I am stuck with an appropriate approach for the following results:
genre1 = Adventure
genre2= Drama
genre3=Sci-Fi
I've used the following command:
movie_genres<-separate(movies, genre, into=c(genre1, genre2, genre3)
The above command is separating the word Sci-Fi as two genres (Sci and Fi or only Sci).
OR
I usually start by "cleaning" the data.
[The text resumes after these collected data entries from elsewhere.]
-- ==== Sys2Proof/Machine/Mesh.lean ====
section
/-! DEFINITION. The data mesh and the control network: flits, routing tables and their swap, remote tacks (R42 to R68, R119, R122). -/

namespace Sys2Proof.Machine

open Sys2Proof

/-! ### Routing tables (R49, R51) -/

/-- A port as R49 encodes it. -/
def mportCode (p : MPort) : Nat :=
  match p with
  | .north => 0
  | .south => 1
  | .east => 2
  | .west => 3
  | .loc => 4

/-- What an entry names; the other codes act as UNREACH. -/
def mportOf (e : Nat) : Option MPort :=
  match e with
  | 0 => some .north
  | 1 => some .south
  | 2 => some .east
  | 3 => some .west
  | 4 => some .loc
  | _ => none

/-- The dimension-ordered route of reset: the column first. Rows are numbered from the north. -/
def meshDefault (k : Nat) : Nat :=
  let r := k / 128
  let d := k % 128
  if r % 10 < d % 10 then 2 else if d % 10 < r % 10 then 3 else if r < d then 1 else if d < r then 0 else 4

def Channel.meshGen (c : Channel) : Bool := c.fld Reg.MESH_CTRL Fl.MESH_CTRL_RT_GEN == 1

def Channel.meshEntry (c : Channel) (g : Bool) (r d : Nat) : Nat := mget meshDefault (if g then c.mesh.rt1 else c.mesh.rt0) (r * 128 + d)

def Channel.setMeshEntry (c : Channel) (g : Bool) (r d v : Nat) : Channel :=
  let m := c.mesh
  if g then { c with mesh := { m with rt1 := mset meshDefault m.rt1 (r * 128 + d) v } }
  else { c with mesh := { m with rt0 := mset meshDefault m.rt0 (r * 128 + d) v } }

/-- The router across a port, and the port it comes in by there; none at the die edge. -/
def meshNext (r : Nat) (p : MPort) : Option (Nat × MPort) :=
  match p with
  | .north => if 10 ≤ r then some (r - 10, .south) else none
  | .south => if r < 90 then some (r + 10, .north) else none
  | .east => if r % 10 < 9 then some (r + 1, .west) else none
  | .west => if 0 < r % 10 then some (r - 1, .east) else none
  | .loc => none

/-- Flits that an input may hold per virtual channel: 16 on a seam link (R46). -/
def meshRoom (r : Nat) (p : MPort) : Nat :=
  if (r % 10 = 5 ∧ p = .west) ∨ (r % 10 = 4 ∧ p = .east) then 16 else 8

/-- Flits of a virtual channel at an input. -/
def Channel.meshHeld (c : Channel) (r : Nat) (p : MPort) (vc : Bool) : List FlitAt :=
  c.mesh.flits.filter (fun f => f.router == r && f.inp == p && f.flit.vc == vc)

/-! ### Flits (R44 to R48, R58) -/

/-- The sideband of a flit with check bits e (R45). -/
def sideWord (f : Flit) (e : Nat) : Nat :=
  f.dst.val + f.sub.val * 2 ^ 7 + f.src.val * 2 ^ 10 + f.srcsub.val * 2 ^ 17 + b2n f.vc * 2 ^ 20 + b2n f.gen * 2 ^ 21
  + f.tag.toNat * 2 ^ 22 + f.kind.val * 2 ^ 38 + e % 128 * 2 ^ 41

/-- A fault of a router; the spec does not give the sideband's check bits (log 4). -/
def Channel.meshFault (c : Channel) (fr code r : Nat) (p : MPort) (f : Flit) : Channel :=
  c.raise (mkFault r code none (r + mportCode p * 2 ^ 7) (sideWord f (Config.openValue fr 0).toNat))

/-- The destinations of a flit: its mask for a multicast. -/
def flitDests (f : Flit) : List Nat :=
  if f.kind.val = 4 ∨ f.kind.val = 5 then setPositions f.mask.toNat 100 else [f.dst.val]

/-- The tags of a multicast header that belong to the sites kept: tag j to the j-th set bit of the mask. -/
def keepTags (data : Nat) (old new : List Nat) : Nat :=
  let ts := ((old.zip (List.range old.length)).filter (fun e => new.contains e.1)).map (fun e => bits data (112 + 16 * e.2) 16)
  (ts.zip (List.range ts.length)).foldl (fun x e => x + e.1 * 2 ^ (112 + 16 * e.2)) 0

def maskOf (l : List Nat) : Nat := l.foldl (fun m d => m + 2 ^ d) 0

/-- The part of a multicast flit that goes to some of its destinations. -/
def flitPart (f : Flit) (ds : List Nat) : Flit :=
  if f.kind.val = 4 then
    { f with mask := BitVec.ofNat 100 (maskOf ds), data := BitVec.ofNat 1024 (maskOf ds + keepTags f.data.toNat (flitDests f) ds) }
  else if f.kind.val = 5 then { f with mask := BitVec.ofNat 100 (maskOf ds) }
  else f

/-- Drives a flit onto a port of router r: into the next router's input, or to a sub-port. Requests and writes wait there for
their unit; what comes back to a requester is taken at once. -/
def Channel.meshDrive (c : Channel) (r : Nat) (p : MPort) (f : Flit) : Channel :=
  match meshNext r p with
  | some (n, q) => { c with mesh := { c.mesh with flits := c.mesh.flits ++ [⟨n, q, f⟩] } }
  | none =>
    if p = .loc ∧ (f.kind.val = 0 ∨ f.kind.val = 2) then { c with mesh := { c.mesh with eject := c.mesh.eject ++ [⟨r, .loc, f⟩] } } else c

/-- The ports that a flit's destinations need at router r under generation g, each with its destinations. -/
def Channel.meshPlan (c : Channel) (g : Bool) (r : Nat) (ds : List Nat) : List (Option MPort × List Nat) :=
  ([some MPort.north, some .south, some .east, some .west, some .loc, none].map (fun p =>
    (p, ds.filter (fun d => mportOf (c.meshEntry g r d) == p)))).filter (fun e => !e.2.isEmpty)

/-- Whether a port has a link and credit for a flit. -/
def Channel.meshFree (c : Channel) (r : Nat) (p : MPort) (vc : Bool) : Bool :=
  match meshNext r p with
  | some (n, q) => decide ((c.meshHeld n q vc).length < meshRoom n q)
  | none => p == .loc

/-- Routes a flit at router r: onto its ports, or discarded with MESH_UNREACH; none where a port has no credit. DESIGN CHOICE (log 160): of
a multicast, the part whose destinations are UNREACH is discarded and raised once, and the rest goes on. -/
def Channel.meshRoute (c : Channel) (fr r : Nat) (inp : MPort) (f : Flit) : Option Channel :=
  let plan := c.meshPlan f.gen r (flitDests f)
  if plan.all (fun e => match e.1 with | some p => c.meshFree r p f.vc | none => true) then
    some (plan.foldl (fun c e => match e.1 with
      | some p => c.meshDrive r p (flitPart f e.2)
      | none => c.meshFault fr fcMeshUnreach r inp f) c)
  else none

/-- A captured flit's checks: the flit as corrected, or none where it is uncorrectable, and the corrections. -/
def meshCheck (f : Flit) (side : Ecc) (raw : Option (BitVec 576 × BitVec 576)) : Option Flit × Nat :=
  let (d, n, bad) := match raw with
    | some (a, b) =>
      let x := dec36 a.toNat
      let y := dec36 b.toNat
      (BitVec.ofNat 1024 (x.1 + y.1 * 2 ^ 512), b2n (x.2 == 1) + b2n (y.2 == 1), x.2 == 2 || y.2 == 2)
    | none => (f.data, 0, false)
  (if bad || side == .double then none else some { f with data := d }, n + b2n (side == .single))

def Channel.dropFlit (c : Channel) (a : FlitAt) : Channel := { c with mesh := { c.mesh with flits := eraseFirst a c.mesh.flits } }

/-- A flit that a router's input register holds, the oldest of its input and virtual channel. -/
def Channel.meshCapture (c : Channel) (fr r : Nat) (inp : MPort) (f : Flit) (side : Ecc) (raw : Option (BitVec 576 × BitVec 576)) : Channel :=
  let a : FlitAt := ⟨r, inp, f⟩
  if (c.meshHeld r inp f.vc).head? ≠ some a then c
  else
    match meshCheck f side raw with
    | (none, n) => ((c.dropFlit a).addFld Reg.MESH_CORR Fl.MESH_CORR_CORR n).meshFault fr fcMeshUncorr r inp f
    | (some g, n) =>
      let c1 := (c.dropFlit a).addFld Reg.MESH_CORR Fl.MESH_CORR_CORR n
      if 99 < g.dst.val ∨ 5 < g.kind.val then c1.addFld Reg.MESH_CORR Fl.MESH_CORR_BAD 1
      else (c1.meshRoute fr r inp g).getD c

/-- Whether an entry names a port. -/
def entryOpen (e : Nat) : Bool := decide (e ≤ 4)

/-- The virtual channel of a kind: read requests and writes on VC0, all else on VC1 (R46). -/
def kindVc (f : Flit) : Bool := !(f.kind.val == 0 || f.kind.val == 2)

/-- The flits of a sub-port and virtual channel that wait at the source, the oldest first (R51). -/
def Channel.meshQueue (c : Channel) (r : Nat) (sub : Fin 8) (vc : Bool) : List FlitAt :=
  (c.meshHeld r .loc vc).filter (fun a => a.flit.srcsub == sub)

/-- The flit waits at its source: the last of its sub-port and virtual channel, where it did not wait already. -/
def Channel.meshWait (c : Channel) (a : FlitAt) : Channel :=
  if c.mesh.flits.contains a then c else { c with mesh := { c.mesh with flits := c.mesh.flits ++ [a] } }

/-- A sub-port injects a flit at router r under the active generation. It waits at the source while a swap runs, while its route waits
for one, for credit, and behind an earlier flit of its sub-port and virtual channel (R48, R50, R51). A core out of service makes no
request; what answers another's still leaves (R59, R60). -/
def Channel.meshInject (c : Channel) (fr r : Nat) (f0 : Flit) : Channel :=
  let g := c.meshGen
  let f : Flit := { f0 with vc := kindVc f0 }
  let a : FlitAt := ⟨r, .loc, f⟩
  let f1 := { f with gen := g }
  if f.srcsub.val = 0 ∧ f.vc = false ∧ !c.usable r then c
  else if c.fld Reg.MESH_CTRL Fl.MESH_CTRL_SWAP_BUSY = 1 ∨ ((c.meshQueue r f.srcsub f.vc).head?.getD a) ≠ a then c.meshWait a
  else if 99 < f.dst.val ∨ 5 < f.kind.val then (c.dropFlit a).addFld Reg.MESH_CORR Fl.MESH_CORR_BAD 1
  else if (flitDests f1).any (fun d => !entryOpen (c.meshEntry g r d) && entryOpen (c.meshEntry (!g) r d)) then c.meshWait a
  else ((c.dropFlit a).meshRoute fr r .loc f1).getD (c.meshWait a)

/-- MESH_FLIT_HOP: a flit in a router's input, or a flit that a sub-port injects. -/
def execMeshFlitHop (ch : Chan) (r : Site) (inp : MPort) (fl : Flit) (side : Ecc) (raw : Option (BitVec 576 × BitVec 576)) (s : State) : Outc :=
  .next (s.onFree ch (fun fr c => match inp with
    | .loc => c.meshInject fr r.val fl
    | p => c.meshCapture fr r.val p fl side raw))

/-- The write acknowledgement for a flit. -/
def flitAck (f : Flit) : Flit :=
  { dst := f.src, sub := f.srcsub, src := f.dst, srcsub := f.sub, vc := true, gen := false, tag := f.tag, kind := 3, data := 0, mask := 0 }

/-! ### The swap (R50) -/

/-- RT_SWAP = 1. -/
def Channel.meshSwap (c : Channel) : Channel :=
  if c.fld Reg.MESH_CTRL Fl.MESH_CTRL_SWAP_BUSY = 1 then c
  else
    let c1 := c.setFld Reg.MESH_CTRL Fl.MESH_CTRL_SWAP_BUSY 1
    { c1 with cmsgs := c1.cmsgs ++ [.table 0], mesh := { c1.mesh with swapAt := c1.ts } }

/-- Ends the swap in progress; its TABLE message has arrived. -/
def Channel.meshIdle (c : Channel) : Channel :=
  Channel.setFld { c with cmsgs := eraseFirst (.table 0) c.cmsgs } Reg.MESH_CTRL Fl.MESH_CTRL_SWAP_BUSY 0

/-- Whether no flit of the active generation is left between the routers. -/
def Channel.meshDrained (c : Channel) : Bool := !c.mesh.flits.any (fun f => f.inp != .loc && f.flit.gen == c.meshGen)

def execMeshSwapComplete (ch : Chan) (s : State) : Outc :=
  .next (s.onChan ch (fun c =>
    if c.fld Reg.MESH_CTRL Fl.MESH_CTRL_SWAP_BUSY = 1 ∧ c.meshDrained then
      (c.meshIdle.setFld Reg.MESH_CTRL Fl.MESH_CTRL_RT_GEN (b2n (!c.meshGen))).count Reg.MESH_SWAPS 1
    else c))

/-- MESH_STALL is QSEQ's own fault and acts at once. -/
def execMeshSwapTimeout (ch : Chan) (s : State) : Outc :=
  .next (s.onChan ch (fun c =>
    if c.fld Reg.MESH_CTRL Fl.MESH_CTRL_SWAP_BUSY = 1 then
      (c.meshIdle.setFld Reg.MESH_CTRL Fl.MESH_CTRL_SWAP_FAIL 1).report (mkFault 100 fcMeshStall none 100 0) false
    else c))

/-! ### Remote tacks (R63 to R66, R119, R122) -/

/-- A BARRIER message at core i. -/
def Channel.takeTack (c : Channel) (i hdr pay : Nat) : Channel :=
  let t := bits hdr 0 6
  let kind := bits hdr 10 3
  let v := bits pay 0 16
  if (c.core i).owner ≠ some (bits hdr 6 4) ∨ c.fld (Reg.CORE_TACK i t) Fl.CORE_TACK_REMOTE = 0 ∨ 1 < kind then
    c.count (Reg.CORE_TACKDROP i) 1
  else if kind = 0 then c.tackAdd i t v 0 0
  else c.setTack i t (max (c.tack i t) v)

/-- A BARRIER message arrives at its node: at a core, at every core in service, or nowhere (R64, R65). -/
def Channel.barrierRx (c : Channel) (hdr pay : Nat) (ecc : Ecc) : Channel :=
  let dst := bits hdr 22 7
  c.cnetRx dst hdr ecc (fun c1 =>
    if dst = 127 then ((List.range 100).filter (fun i => c.usable i)).foldl (fun c i => c.takeTack i hdr pay) c1
    else if dst < 100 then (if c.usable dst then c1.takeTack dst hdr pay else c1.addFld Reg.CNET_CORR Fl.CNET_CORR_LOST 1)
    else if 119 ≤ dst then c1.addFld Reg.CNET_CORR Fl.CNET_CORR_LOST 1
    else c1)

/-- The oldest BARRIER message of its way, of a kind that the row is for. -/
def Channel.barrierMsgRx (c : Channel) (release : Bool) (hdr pay : Word) (ecc : Ecc) : Channel :=
  if c.msgNext (.barrier hdr pay) ∧ (bits hdr.toNat 10 3 = 1 ↔ release) then
    Channel.barrierRx { c with cmsgs := eraseFirst (.barrier hdr pay) c.cmsgs } hdr.toNat pay.toNat ecc
  else c

def execRemoteTackAdd (ch : Chan) (hdr pay : Word) (ecc : Ecc) (s : State) : Outc :=
  .next (s.onChan ch (fun c => c.barrierMsgRx false hdr pay ecc))

def execRemoteTackRelease (ch : Chan) (hdr pay : Word) (ecc : Ecc) (s : State) : Outc :=
  .next (s.onChan ch (fun c => c.barrierMsgRx true hdr pay ecc))

end Sys2Proof.Machine
end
In this case, I'd make the formatting of your genre column consistent (genres column separated, no trailing spaces, ...) and then use separate.
library(stringr)
library(tidyr)
title<-c("Interstellar", "Back to the Future", "2001: A Space Odyssey", "The Martian")
genre<-c("Adventure, Drama, SciFi ", "Adventure Comedy SciFi", "Adventure, Sci-Fi", "Adventure Drama Sci-Fi")
movies<-data.frame(title, genre)
movies$genre <- str_replace_all(movies$genre, ",\\s+", ",")
movies$genre <- str_replace_all(movies$genre, "\\s+$", "")
movies$genre <- str_replace_all(movies$genre, "\\s+", ",")
movies$genre <- str_replace_all(movies$genre, "Sci-Fi", "SciFi")
movies$genre
#> [1] "Adventure,Drama,SciFi" "Adventure,Comedy,SciFi" "Adventure,SciFi"
#> [4] "Adventure,Drama,SciFi"
separate(movies, genre, into = c("genre1", "genre2", "genre3"))
#> Warning: Expected 3 pieces. Missing pieces filled with `NA` in 1 rows [3].
#> title genre1 genre2 genre3
#> 1 Interstellar Adventure Drama SciFi
#> 2 Back to the Future Adventure Comedy SciFi
#> 3 2001: A Space Odyssey Adventure SciFi <NA>
#> 4 The Martian Adventure Drama SciFi
Created on 2023-01-31 by the reprex package (v2.0.1)